═════ The records
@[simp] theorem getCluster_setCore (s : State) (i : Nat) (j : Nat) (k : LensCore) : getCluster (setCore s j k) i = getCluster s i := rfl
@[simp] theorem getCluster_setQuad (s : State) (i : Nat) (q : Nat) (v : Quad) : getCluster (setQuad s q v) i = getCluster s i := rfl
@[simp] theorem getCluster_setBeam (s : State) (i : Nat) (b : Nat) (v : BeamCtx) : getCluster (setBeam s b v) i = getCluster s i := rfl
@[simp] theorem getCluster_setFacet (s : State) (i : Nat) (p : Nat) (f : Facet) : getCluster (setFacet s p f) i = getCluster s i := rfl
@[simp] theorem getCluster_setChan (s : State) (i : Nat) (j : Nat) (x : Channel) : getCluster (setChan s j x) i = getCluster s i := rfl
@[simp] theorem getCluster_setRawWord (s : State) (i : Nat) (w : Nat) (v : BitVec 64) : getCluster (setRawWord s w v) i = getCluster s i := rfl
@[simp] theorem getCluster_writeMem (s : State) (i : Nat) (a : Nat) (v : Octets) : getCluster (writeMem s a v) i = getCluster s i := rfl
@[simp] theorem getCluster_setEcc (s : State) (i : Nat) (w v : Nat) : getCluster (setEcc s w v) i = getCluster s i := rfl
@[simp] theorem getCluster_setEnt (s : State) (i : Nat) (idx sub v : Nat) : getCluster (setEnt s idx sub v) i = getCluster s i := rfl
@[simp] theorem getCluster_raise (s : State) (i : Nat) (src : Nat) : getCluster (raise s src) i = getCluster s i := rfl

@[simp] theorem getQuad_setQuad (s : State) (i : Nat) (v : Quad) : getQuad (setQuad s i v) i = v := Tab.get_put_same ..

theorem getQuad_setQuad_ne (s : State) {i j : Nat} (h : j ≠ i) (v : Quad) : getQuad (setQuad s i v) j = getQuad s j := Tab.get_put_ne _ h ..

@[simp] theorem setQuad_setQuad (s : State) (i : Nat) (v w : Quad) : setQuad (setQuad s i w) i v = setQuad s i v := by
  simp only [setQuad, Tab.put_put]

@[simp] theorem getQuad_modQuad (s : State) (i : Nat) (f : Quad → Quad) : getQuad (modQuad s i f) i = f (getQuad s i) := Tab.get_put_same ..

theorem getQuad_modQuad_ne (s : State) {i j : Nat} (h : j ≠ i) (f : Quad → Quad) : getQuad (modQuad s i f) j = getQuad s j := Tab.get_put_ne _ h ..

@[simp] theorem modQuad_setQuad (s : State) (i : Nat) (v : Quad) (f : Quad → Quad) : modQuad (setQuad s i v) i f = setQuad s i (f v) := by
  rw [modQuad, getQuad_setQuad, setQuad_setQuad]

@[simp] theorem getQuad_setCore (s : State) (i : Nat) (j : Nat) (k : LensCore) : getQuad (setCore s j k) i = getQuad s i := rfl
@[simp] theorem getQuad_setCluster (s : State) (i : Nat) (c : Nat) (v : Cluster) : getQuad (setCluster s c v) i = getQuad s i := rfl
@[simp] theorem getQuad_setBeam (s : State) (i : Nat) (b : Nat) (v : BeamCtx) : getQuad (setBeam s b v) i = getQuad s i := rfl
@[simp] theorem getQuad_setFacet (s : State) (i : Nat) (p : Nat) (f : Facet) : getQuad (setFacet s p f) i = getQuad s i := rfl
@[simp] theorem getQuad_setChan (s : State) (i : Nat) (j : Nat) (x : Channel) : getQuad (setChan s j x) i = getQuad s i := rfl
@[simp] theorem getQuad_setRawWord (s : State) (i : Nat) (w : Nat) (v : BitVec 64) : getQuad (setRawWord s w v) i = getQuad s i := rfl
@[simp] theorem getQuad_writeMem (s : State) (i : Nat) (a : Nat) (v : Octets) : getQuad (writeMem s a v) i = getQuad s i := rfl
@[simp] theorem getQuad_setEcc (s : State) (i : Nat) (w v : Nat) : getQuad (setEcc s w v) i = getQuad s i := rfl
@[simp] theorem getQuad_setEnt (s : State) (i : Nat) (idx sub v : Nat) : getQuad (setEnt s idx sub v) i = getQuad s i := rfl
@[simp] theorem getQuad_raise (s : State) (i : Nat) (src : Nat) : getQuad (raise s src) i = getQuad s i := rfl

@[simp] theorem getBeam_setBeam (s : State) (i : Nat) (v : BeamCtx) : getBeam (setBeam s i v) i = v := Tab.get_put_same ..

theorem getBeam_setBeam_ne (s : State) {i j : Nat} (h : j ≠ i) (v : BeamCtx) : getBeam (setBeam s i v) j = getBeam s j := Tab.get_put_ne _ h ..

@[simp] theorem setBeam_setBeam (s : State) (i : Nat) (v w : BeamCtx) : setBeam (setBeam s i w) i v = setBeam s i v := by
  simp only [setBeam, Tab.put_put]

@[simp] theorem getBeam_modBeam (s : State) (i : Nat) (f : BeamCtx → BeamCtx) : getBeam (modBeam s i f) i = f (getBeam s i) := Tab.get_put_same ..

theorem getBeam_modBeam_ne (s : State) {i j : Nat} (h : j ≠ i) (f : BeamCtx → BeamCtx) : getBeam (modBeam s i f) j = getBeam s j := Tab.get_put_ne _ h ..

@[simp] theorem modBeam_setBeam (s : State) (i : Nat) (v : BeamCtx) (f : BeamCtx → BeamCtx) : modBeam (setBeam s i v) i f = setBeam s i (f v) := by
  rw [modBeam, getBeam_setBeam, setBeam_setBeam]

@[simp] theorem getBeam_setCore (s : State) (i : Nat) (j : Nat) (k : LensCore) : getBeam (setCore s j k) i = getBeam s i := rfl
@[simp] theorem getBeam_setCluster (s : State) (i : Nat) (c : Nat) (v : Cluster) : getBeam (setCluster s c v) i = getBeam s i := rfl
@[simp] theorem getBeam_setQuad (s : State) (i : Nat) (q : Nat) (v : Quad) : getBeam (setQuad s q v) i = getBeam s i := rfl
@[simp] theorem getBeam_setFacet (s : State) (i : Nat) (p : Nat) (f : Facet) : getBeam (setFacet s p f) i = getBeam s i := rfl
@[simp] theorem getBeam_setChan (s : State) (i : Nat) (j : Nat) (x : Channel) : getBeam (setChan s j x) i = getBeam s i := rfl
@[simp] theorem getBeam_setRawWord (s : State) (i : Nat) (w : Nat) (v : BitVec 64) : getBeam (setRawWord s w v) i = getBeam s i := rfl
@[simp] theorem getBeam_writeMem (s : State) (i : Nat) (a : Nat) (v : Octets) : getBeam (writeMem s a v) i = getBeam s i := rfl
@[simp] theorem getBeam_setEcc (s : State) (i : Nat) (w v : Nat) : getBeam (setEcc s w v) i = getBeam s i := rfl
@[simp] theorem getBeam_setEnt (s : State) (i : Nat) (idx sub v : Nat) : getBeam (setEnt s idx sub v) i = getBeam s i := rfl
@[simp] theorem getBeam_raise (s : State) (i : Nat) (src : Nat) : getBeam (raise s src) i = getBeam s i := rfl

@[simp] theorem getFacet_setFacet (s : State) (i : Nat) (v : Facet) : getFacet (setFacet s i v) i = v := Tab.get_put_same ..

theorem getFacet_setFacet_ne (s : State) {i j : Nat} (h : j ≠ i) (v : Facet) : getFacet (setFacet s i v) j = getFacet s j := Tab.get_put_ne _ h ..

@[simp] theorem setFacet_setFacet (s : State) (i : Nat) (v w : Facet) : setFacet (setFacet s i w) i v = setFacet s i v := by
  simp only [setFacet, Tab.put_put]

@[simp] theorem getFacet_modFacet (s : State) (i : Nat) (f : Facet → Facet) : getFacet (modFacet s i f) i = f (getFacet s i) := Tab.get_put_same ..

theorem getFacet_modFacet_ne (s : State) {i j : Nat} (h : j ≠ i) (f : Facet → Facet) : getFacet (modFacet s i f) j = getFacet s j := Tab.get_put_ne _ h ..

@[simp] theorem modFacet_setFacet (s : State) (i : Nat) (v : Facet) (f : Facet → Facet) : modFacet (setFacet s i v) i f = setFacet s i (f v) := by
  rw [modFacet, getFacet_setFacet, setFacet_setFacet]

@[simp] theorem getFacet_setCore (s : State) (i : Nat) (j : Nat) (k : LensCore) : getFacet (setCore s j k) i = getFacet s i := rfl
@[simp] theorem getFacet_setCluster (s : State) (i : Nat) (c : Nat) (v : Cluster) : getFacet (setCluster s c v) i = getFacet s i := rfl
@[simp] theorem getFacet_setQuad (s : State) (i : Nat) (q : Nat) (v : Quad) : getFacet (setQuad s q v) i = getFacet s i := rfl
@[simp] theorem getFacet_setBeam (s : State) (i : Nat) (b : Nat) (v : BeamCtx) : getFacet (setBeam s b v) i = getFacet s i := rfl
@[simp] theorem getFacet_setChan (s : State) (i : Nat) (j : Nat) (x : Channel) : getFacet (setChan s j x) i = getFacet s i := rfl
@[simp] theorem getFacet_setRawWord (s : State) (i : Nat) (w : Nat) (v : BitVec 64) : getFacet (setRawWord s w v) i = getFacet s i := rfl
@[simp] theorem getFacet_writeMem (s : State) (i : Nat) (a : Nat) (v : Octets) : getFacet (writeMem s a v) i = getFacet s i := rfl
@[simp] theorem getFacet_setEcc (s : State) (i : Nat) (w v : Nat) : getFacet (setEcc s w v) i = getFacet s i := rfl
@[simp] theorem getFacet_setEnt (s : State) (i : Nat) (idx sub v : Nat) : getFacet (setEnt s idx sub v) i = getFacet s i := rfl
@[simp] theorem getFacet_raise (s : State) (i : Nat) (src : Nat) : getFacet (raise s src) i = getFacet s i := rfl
══════════
The lines of the records that contain the string "only" should be located and copied.

Written reply:
  simp only [setQuad, Tab.put_put]
  simp only [setBeam, Tab.put_put]
  simp only [setFacet, Tab.put_put]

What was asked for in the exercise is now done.